L’Humanité

La vie, l’amour, la mort pour un rituel initiatique…

Le metteur en scène colombien Omar Porras monte l’Éveil du printemps, de l’auteur allemand Frank Wedekind, une pièce, qui parue en 1891, n’a rien perdu de sa vérité.

Sur le chemin de l’école, ça chantonne, ça chahute. Rien de plus normal. En voilà un, Melchior, qui s’éloigne du groupe, premier refus, têtu, de se laisser happer par les autres. Besoin de s’isoler, de se plonger dans la lecture, de se réfugier dans les philosophes, de trouver, dans les mots, les raisons de son mal-être, de ses premiers émois, amoureux, sexuels. II est rejoint par Montz, bon dernier de la classe mais qui bûche nuit et jour pour ne pas décevoir ses parents. Entre eux deux, une sorte d’amitié qui ne dit pas son nom.

Le groupe se scinde en deux. D’un côté, les garçons. De l’autre, les filles. Face à eux, à leurs rêves de bonheur éternel, l’institution scolaire, l’institution religieuse. Éternels remparts qui se dressent depuis la nuit des temps sur le chemin de la vie. Avec, parfois, le silence complice des parents. Paru en 1891, créé en 1906 après avoir été interdit, L’Eveil du printemps, de Frank Wedekind, est une peinture d’une précision quasi chirurgicale des premiers troubles sexuels chez les jeunes gens (on ne disait pas, alors, adolescents), à la fois cruelle dans sa vérité et onirique dans sa puissance imaginative. Face à l’adversité, aux tabous, à la morale, ces jeunes gens semblent fragiles et forts, indécis et décidés, naïfs et retors. Le passage à l’âge adulte est parsemé d’obstacles. Certains vont le franchirs ans trop de casse, d’autres y laisseront leur peau. Moritz se suicidera Wendla mourra des suites d’une intervention d’une tricoteuse sur ordre de sa mère sans comprendre ce qui lui arrive.

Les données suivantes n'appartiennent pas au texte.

-- ==== Sys2Proof/Certificates/Slice0/Obligations.lean ====
section
/-! DEFINITION. The statements for the provers, each with the rule of spec/ it formalises. The shapes
`GoesTo`, `SetsRegs`, `Becomes` and `StoresAt` stand in Sys2Proof/Safety.lean. -/

open Sys2Proof Sys2Proof.Machine

/-! ### Encoding (30_encoding.md) -/

/-- R62: the operand fields are the formulas of the table, and nothing else is done to them. -/
def Obligations.OperandFieldFormulas : Prop :=
  ∀ w : Opcode,
    (fieldNnn w).toNat = (w &&& 0x0FFF).toNat ∧
    (fieldX w).toNat = ((w >>> 8) &&& 0xF).toNat ∧
    (fieldY w).toNat = ((w >>> 4) &&& 0xF).toNat ∧
    (fieldKk w).toNat = (w &&& 0xFF).toNat ∧
    (fieldN w).toNat = (w &&& 0xF).toNat

/-- R61 to R64: decoding the opcode of a well-formed instruction gives the instruction back, with
every operand at every value. The patterns are the spec's decision D2 (log 10). -/
def Obligations.DecodeOfEncode : Prop :=
  ∀ i : Instr, WellFormed i = true → decode (encode i) = .ok i

/-- R61 to R64: an opcode that decodes is the opcode of the instruction it decodes to, and that is
well-formed: no opcode has two readings and none is lost. The patterns are the spec's decision D2 (log
10). -/
def Obligations.EncodeOfDecode : Prop :=
  ∀ (w : Opcode) (i : Instr), decode w = .ok i → encode i = w ∧ WellFormed i = true

/-- R66: the opcodes the decoder rejects are exactly those of the table of unknown opcodes, written by
the nibbles `a` (high), `x`, `b`, `c` (low) of the opcode, and it rejects by the one name. The table
is derived in the spec from R64, whose patterns are its decision D2 (log 10). -/
def Obligations.UnknownOpcodesExactly : Prop :=
  ∀ (a x b c : BitVec 4),
    (decode (a ++ x ++ b ++ c : Opcode) = .error .unknownOpcode ↔
      (a = 0x5 ∧ c ≠ 0x0) ∨
      (a = 0x8 ∧ c ∈ [0x8#4, 0x9#4, 0xA#4, 0xB#4, 0xC#4, 0xD#4, 0xF#4]) ∨
      (a = 0x9 ∧ c ≠ 0x0) ∨
      (a = 0xE ∧ (b ++ c : Byte) ≠ 0x9E ∧ (b ++ c : Byte) ≠ 0xA1) ∨
      (a = 0xF ∧ (b ++ c : Byte) ∉ [0x07#8, 0x0A#8, 0x15#8, 0x18#8, 0x1E#8, 0x29#8, 0x33#8, 0x55#8,
        0x65#8])) ∧
    decode (a ++ x ++ b ++ c : Opcode) ≠ .error .truncated

/-- R63: two rows of the table that both take an opcode are the same row, but for the rows of `CLS`
and `RET`, which stand before the row of `SYS` (places 0, 1 and 2). That all other pairs are disjoint
is marked derived in the spec (from R64; decision D2, log 10). -/
def Obligations.TableRowsOverlapOnlyAtSys : Prop :=
  ∀ (j k : Nat) (r q : Row) (w : Opcode), j < k → opcodeTable[j]? = some r →
    opcodeTable[k]? = some q → rowMatches w r = true → rowMatches w q = true →
      (j = 0 ∧ k = 2 ∧ w = 0x00E0) ∨ (j = 1 ∧ k = 2 ∧ w = 0x00EE)

/-- Opcodes of the families, written out from the forms of R64 (vectors EN1 to EN20 of
95_test_vectors.md). The patterns are the spec's decision D2 (log 10). -/
def Obligations.SampleOpcodesDecode : Prop :=
  decode 0x00E0 = .ok .cls ∧ decode 0x00EE = .ok .ret ∧ decode 0x00E1 = .ok (.sys 0x0E1) ∧
  decode 0x5120 = .ok (.seReg 0x1 0x2) ∧ decode 0x812E = .ok (.shl 0x1 0x2) ∧
  decode 0x6A05 = .ok (.ldLit 0xA 0x05) ∧ decode 0xDABC = .ok (.drw 0xA 0xB 0xC) ∧
  decode 0xBFFF = .ok (.jpV0 0xFFF) ∧ decode 0xF165 = .ok (.load 0x1) ∧
  decode 0xE0A1 = .ok (.sknp 0x0) ∧
  decode 0x5001 = .error .unknownOpcode ∧ decode 0xFFFF = .error .unknownOpcode

/-! ### The step (40_step_sequencer.md) -/

/-- R81, R83 to R85, R89: a running machine fetches two bytes, the one at `pc` high; the step of the
instruction they decode to is its `exec` and then `commit`, a fault of it is the step's fault; bytes
that decode to nothing fault `UnknownOpcode`; at `pc` = 0xFFF the fetch faults. The byte order is the
spec's decision D1 (log 5), what `commit` does to the model's own fields log 1 and log 14. -/
def Obligations.StepRunsDecodedInstruction : Prop :=
  ∀ s : State, s.wait = .running →
    (4095 ≤ s.pc.toNat → step s = .fault .memoryOutOfBounds) ∧
    (s.pc.toNat < 4095 → ∀ w : Opcode,
      w = (s.ram.read s.pc.toNat ++ s.ram.read (s.pc.toNat + 1) : Opcode) →
        (∀ e, decode w = .error e → step s = .fault .unknownOpcode) ∧
        (∀ i, decode w = .ok i →
          (∀ u, exec i s = .next u → step s = .next (commit u)) ∧
          (∀ f, exec i s = .fault f → step s = .fault f)))

/-- R90: a step that does not fault, a wait turn included, ends with the tick: `tickPhase` moves on mod
`TIMER_DIVIDER` and, when it becomes 0, each timer above 0 counts down by one from the value the
instruction left. `u` is the state the instruction or the wait turn left. The step's input, which the
model keeps in its own fields, is spent (log 1). That the tick comes last and the phase starts its count
at the wrap are the spec's decisions D10 and D11 (log 18). -/
def Obligations.EveryCompletedStepTicks : Prop :=
  ∀ s t : State, step s = .next t → ∃ u, turn s = .next u ∧
    u.tickPhase = s.tickPhase ∧
    t.tickPhase = (s.tickPhase + 1) % s.config.timerDivider ∧
    (t.tickPhase = 0 →
      t.dt.toNat = u.dt.toNat - 1 ∧ t.st.toNat = u.st.toNat - 1) ∧
    (t.tickPhase ≠ 0 → t.dt = u.dt ∧ t.st = u.st) ∧
    t.hostIn = s.hostIn.tail ∧ t.inputCount = s.inputCount + 1 ∧
    t = { u with tickPhase := t.tickPhase, dt := t.dt, st := t.st, pressedKey := t.pressedKey,
                 hostIn := t.hostIn, inputCount := t.inputCount }

/-- R90, the law of 95_test_vectors.md E7 for every divider and phase: in `TIMER_DIVIDER` ticks in a
row each timer counts down exactly once, and the phase is back where it was. The phase is the spec's
decision D10 (log 18). -/
def Obligations.TimersCountOncePerDivider : Prop :=
  ∀ s : State, s.tickPhase < s.config.timerDivider →
    let t := tick^[s.config.timerDivider] s
    t.dt.toNat = s.dt.toNat - 1 ∧ t.st.toNat = s.st.toNat - 1 ∧ t.tickPhase = s.tickPhase

/-- R91: every step that does not fault ends with this step's key in the latch, and no step's outcome
depends on what the latch held. The latch is the spec's decision D25 (log 18); `keyIn` is the input of
the model's own field or a free value (log 1). -/
def Obligations.KeyLatchIsWrittenAndNeverRead : Prop :=
  (∀ s t : State, step s = .next t → t.pressedKey = keyIn s) ∧
  (∀ (s : State) (k : Option Key), step { s with pressedKey := k } = step s)

/-- R80: a step either completes or faults, with one of the five faults of a step; no instruction is
refused. -/
def Obligations.NoStepIsRefused : Prop :=
  (∀ (i : Instr) (s : State) (r : Refusal), exec i s ≠ .refused r) ∧
  ∀ s : State, (∃ t, step s = .next t) ∨
    ∃ f, step s = .fault f ∧ f ∈ [Fault.unknownOpcode, .stackUnderflow, .stackOverflow,
      .memoryOutOfBounds, .registerOutOfBounds]

/-- R52: an instruction just stored at `pc` is the one the next turn runs. The byte order is the
spec's decision D1 (log 5). -/
def Obligations.FetchSeesStoredOpcode : Prop :=
  ∀ (s : State) (w : Opcode) (i : Instr), s.pc.toNat + 1 < 4096 → s.wait = .running →
    decode w = .ok i →
      let u := storeBytes s.pc.toNat [w.extractLsb' 8 8, w.extractLsb' 0 8] s
      turn u = exec i u

/-- R67, R102: a running machine whose next two bytes are 0 steps over them and nothing else changes
but what every step's end changes. Derived in the spec (R191). -/
def Obligations.ZeroedMemoryIsSteppedOver : Prop :=
  ∀ s : State, s.wait = .running → s.pc.toNat + 2 < 4096 → s.ram.read s.pc.toNat = 0 →
    s.ram.read (s.pc.toNat + 1) = 0 →
      ∃ u, step s = .next (commit u) ∧ u.pc.toNat = s.pc.toNat + 2 ∧ u = { s with pc := u.pc }

/-! ### Control flow (41_control_flow.md) -/

/-- R101. -/
def Obligations.ReturnGoesPastTheCall : Prop :=
  decode 0x00EE = .ok .ret ∧
  ∀ s : State,
    (s.stack = [] → exec .ret s = .fault .stackUnderflow) ∧
    (∀ l a, s.stack = l ++ [a] →
      (a.toNat + 2 < 4096 → ∃ t, exec .ret s = .next t ∧ t.pc.toNat = a.toNat + 2 ∧
        t = { s with stack := l, pc := t.pc }) ∧
      (4096 ≤ a.toNat + 2 → exec .ret s = .fault .memoryOutOfBounds))

/-- R102: `SYS` for every `nnn` but 0x0E0 and 0x0EE is encoded `0nnn`, and it only advances `pc`. That the
terms `.sys 0x0E0` and `.sys 0x0EE`, which no opcode decodes to, do the same is the model's choice
(log 16). -/
def Obligations.SysDoesNothing : Prop :=
  ∀ nnn : Addr, (nnn ≠ 0x0E0 → nnn ≠ 0x0EE → decode (0x0#4 ++ nnn : Opcode) = .ok (.sys nnn)) ∧
    ∀ s : State, GoesTo (.sys nnn) s (s.pc.toNat + 2)

/-- R103. That it raises no other fault is marked derived in the spec (from R62). -/
def Obligations.CallPushesItsOwnAddress : Prop :=
  ∀ nnn : Addr, decode (0x2#4 ++ nnn : Opcode) = .ok (.call nnn) ∧
    ∀ s : State,
      (s.stack.length < s.config.stackDepth →
        exec (.call nnn) s = .next { s with stack := s.stack ++ [s.pc], pc := nnn }) ∧
      (s.config.stackDepth ≤ s.stack.length → exec (.call nnn) s = .fault .stackOverflow)

/-- R104: for every `nnn`, the instruction's own address and odd ones included. That it never faults
is marked derived in the spec (from R62). -/
def Obligations.JumpSetsPc : Prop :=
  ∀ nnn : Addr, decode (0x1#4 ++ nnn : Opcode) = .ok (.jp nnn) ∧
    ∀ s : State, exec (.jp nnn) s = .next { s with pc := nnn }

/-- R105, R106. -/
def Obligations.SkipsOnLiteral : Prop :=
  ∀ (x : Reg) (kk : Byte),
    decode (0x3#4 ++ x ++ kk : Opcode) = .ok (.seLit x kk) ∧
    decode (0x4#4 ++ x ++ kk : Opcode) = .ok (.sneLit x kk) ∧
    ∀ s : State,
      GoesTo (.seLit x kk) s (if readV s x = kk then s.pc.toNat + 4 else s.pc.toNat + 2) ∧
      GoesTo (.sneLit x kk) s (if readV s x ≠ kk then s.pc.toNat + 4 else s.pc.toNat + 2)

/-- R107, R108. -/
def Obligations.SkipsOnRegisters : Prop :=
  ∀ x y : Reg,
    decode (0x5#4 ++ x ++ y ++ 0x0#4 : Opcode) = .ok (.seReg x y) ∧
    decode (0x9#4 ++ x ++ y ++ 0x0#4 : Opcode) = .ok (.sneReg x y) ∧
    ∀ s : State,
      GoesTo (.seReg x y) s (if readV s x = readV s y then s.pc.toNat + 4 else s.pc.toNat + 2) ∧
      GoesTo (.sneReg x y) s (if readV s x ≠ readV s y then s.pc.toNat + 4 else s.pc.toNat + 2)

/-- R109: the 13-bit sum is checked, never reduced mod 4096. -/
def Obligations.IndexedJumpAddsV0 : Prop :=
  ∀ nnn : Addr, decode (0xB#4 ++ nnn : Opcode) = .ok (.jpV0 nnn) ∧
    ∀ s : State, GoesTo (.jpV0 nnn) s ((readV s 0x0).toNat + nnn.toNat)

/-- 95_test_vectors.md E2, from R101 and R103: a call and then a return, with the stack as the call
left it, restore the stack and leave `pc` 2 beyond the call. Derived. -/
def Obligations.CallThenReturnRestores : Prop :=
  ∀ (nnn : Addr) (s : State), s.stack.length < s.config.stackDepth → s.pc.toNat + 2 < 4096 →
    ∃ t, exec (.call nnn) s = .next t ∧ t.pc = nnn ∧
      ∀ t' : State, t'.stack = t.stack → ∃ u, exec .ret t' = .next u ∧ u.stack = s.stack ∧
        u.pc.toNat = s.pc.toNat + 2

/-! ### Registers and ALU (42_alu.md) -/

/-- R121, R123. -/
def Obligations.LoadsAndCopies : Prop :=
  (∀ (x : Reg) (kk : Byte), decode (0x6#4 ++ x ++ kk : Opcode) = .ok (.ldLit x kk) ∧
    ∀ s : State, SetsRegs (.ldLit x kk) s (fun r => if r = x then kk else readV s r)) ∧
  (∀ x y : Reg, decode (0x8#4 ++ x ++ y ++ 0x0#4 : Opcode) = .ok (.ldReg x y) ∧
    ∀ s : State, SetsRegs (.ldReg x y) s (fun r => if r = x then readV s y else readV s r))

/-- R122: mod 256, and no flag: every other register, `VF` among them, keeps its value. -/
def Obligations.AddLiteralWritesNoFlag : Prop :=
  ∀ (x : Reg) (kk : Byte), decode (0x7#4 ++ x ++ kk : Opcode) = .ok (.addLit x kk) ∧
    ∀ s : State, SetsRegs (.addLit x kk) s (fun r =>
      if r = x then BitVec.ofNat 8 (((readV s x).toNat + kk.toNat) % 256) else readV s r)

/-- R124 to R126: bit by bit, and no flag. -/
def Obligations.LogicWritesNoFlag : Prop :=
  ∀ x y : Reg,
    decode (0x8#4 ++ x ++ y ++ 0x1#4 : Opcode) = .ok (.orReg x y) ∧
    decode (0x8#4 ++ x ++ y ++ 0x2#4 : Opcode) = .ok (.andReg x y) ∧
    decode (0x8#4 ++ x ++ y ++ 0x3#4 : Opcode) = .ok (.xorReg x y) ∧
    ∀ s : State,
      SetsRegs (.orReg x y) s (fun r => if r = x then readV s x ||| readV s y else readV s r) ∧
      SetsRegs (.andReg x y) s (fun r => if r = x then readV s x &&& readV s y else readV s r) ∧
      SetsRegs (.xorReg x y) s (fun r => if r = x then readV s x ^^^ readV s y else readV s r)

/-- R127: the sum mod 256 goes to `Vx`, which is written last; else `VF` is the carry. -/
def Obligations.AddWithCarryOut : Prop :=
  ∀ x y : Reg, decode (0x8#4 ++ x ++ y ++ 0x4#4 : Opcode) = .ok (.addReg x y) ∧
    ∀ s : State, SetsRegs (.addReg x y) s (fun r =>
      if r = x then BitVec.ofNat 8 (((readV s x).toNat + (readV s y).toNat) % 256)
      else if r = 0xF then (if (readV s x).toNat + (readV s y).toNat > 255 then 1 else 0)
      else readV s r)

/-- R128: the difference mod 256 goes to `Vx`, which is written last; else `VF` is 1 iff `Vx` was
strictly greater. -/
def Obligations.SubtractSetsStrictlyGreater : Prop :=
  ∀ x y : Reg, decode (0x8#4 ++ x ++ y ++ 0x5#4 : Opcode) = .ok (.sub x y) ∧
    ∀ s : State, SetsRegs (.sub x y) s (fun r =>
      if r = x then BitVec.ofNat 8 (((readV s x).toNat + 256 - (readV s y).toNat) % 256)
      else if r = 0xF then (if (readV s x).toNat > (readV s y).toNat then 1 else 0)
      else readV s r)

/-- R129, for both settings of `SHIFT_USES_VY`: the flag is bit 0 of `Vx`, the value a logical shift
of `Vy` or of `Vx`, written last. That the flag is from `Vx` is the spec's decision D15 and its
conflict C3 (log 13). -/
def Obligations.ShiftRightFlagsBitZero : Prop :=
  ∀ x y : Reg, decode (0x8#4 ++ x ++ y ++ 0x6#4 : Opcode) = .ok (.shr x y) ∧
    ∀ s : State, SetsRegs (.shr x y) s (fun r =>
      if r = x then
        BitVec.ofNat 8 ((if s.config.shiftUsesVy = true then readV s y else readV s x).toNat / 2)
      else if r = 0xF then BitVec.ofNat 8 ((readV s x).toNat % 2)
      else readV s r)

/-- R130: the flag is written last and survives in `VF` also where `x = 0xF`; else `Vx` is the reverse
difference mod 256. -/
def Obligations.ReverseSubtractFlagsLast : Prop :=
  ∀ x y : Reg, decode (0x8#4 ++ x ++ y ++ 0x7#4 : Opcode) = .ok (.subn x y) ∧
    ∀ s : State, SetsRegs (.subn x y) s (fun r =>
      if r = 0xF then (if (readV s y).toNat > (readV s x).toNat then 1 else 0)
      else if r = x then BitVec.ofNat 8 (((readV s y).toNat + 256 - (readV s x).toNat) % 256)
      else readV s r)

/-- R131, for both settings of `SHIFT_USES_VY`: the flag is bit 7 of `Vx`, the value twice `Vy` or
`Vx` mod 256, written last. -/
def Obligations.ShiftLeftFlagsBitSeven : Prop :=
  ∀ x y : Reg, decode (0x8#4 ++ x ++ y ++ 0xE#4 : Opcode) = .ok (.shl x y) ∧
    ∀ s : State, SetsRegs (.shl x y) s (fun r =>
      if r = x then
        BitVec.ofNat 8 ((if s.config.shiftUsesVy = true then readV s y else readV s x).toNat * 2 % 256)
      else if r = 0xF then (if 128 ≤ (readV s x).toNat then 1 else 0)
      else readV s r)

/-- R132: the step's random byte, masked; no flag. The byte is the one the host supplies with the
step, else a free value: the statement holds for every value of it. Where the input comes from is the
model's choice (log 1). -/
def Obligations.RandomByteIsMasked : Prop :=
  ∀ (x : Reg) (kk : Byte), decode (0xC#4 ++ x ++ kk : Opcode) = .ok (.rnd x kk) ∧
    ∀ s : State,
      SetsRegs (.rnd x kk) s (fun r => if r = x then rndIn s &&& kk else readV s r) ∧
      ∀ inp rest, s.hostIn = inp :: rest → rndIn s = inp.rnd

Si la noirceur de la pièce est évidente, l’humour, la vie traversent avec force cette microtragédie dont l’universalité du propos n’est plus à démontrer et qui fut saluée, en son temps, par Freud lui-même. La mise en scène d’Omar Porras (qui a fondé et dirige le Teatro Malandro à Genève), alterne, au rythme des battements des coeurs de ces jeunes gens, des tableaux aux couleurs et éclairages inquiétants, des instants réalistes et d’autres symboliques, toute une gamme de variations esthétiques accompagnées d’une partition musicale qui donne une belle amplitude aux mots, les faisant résonner encore dans les silences. On est séduit par la grâce de ces jeunes acteurs, grimés, emperruqués, costumés, qui passent sur le plateau avec une légèreté enfantine, une insouciance communicative, une gravité qui convoque le rire et le recueillement dans un même mouvement avant que la vie ne reprenne le dessus et poursuive son chemin.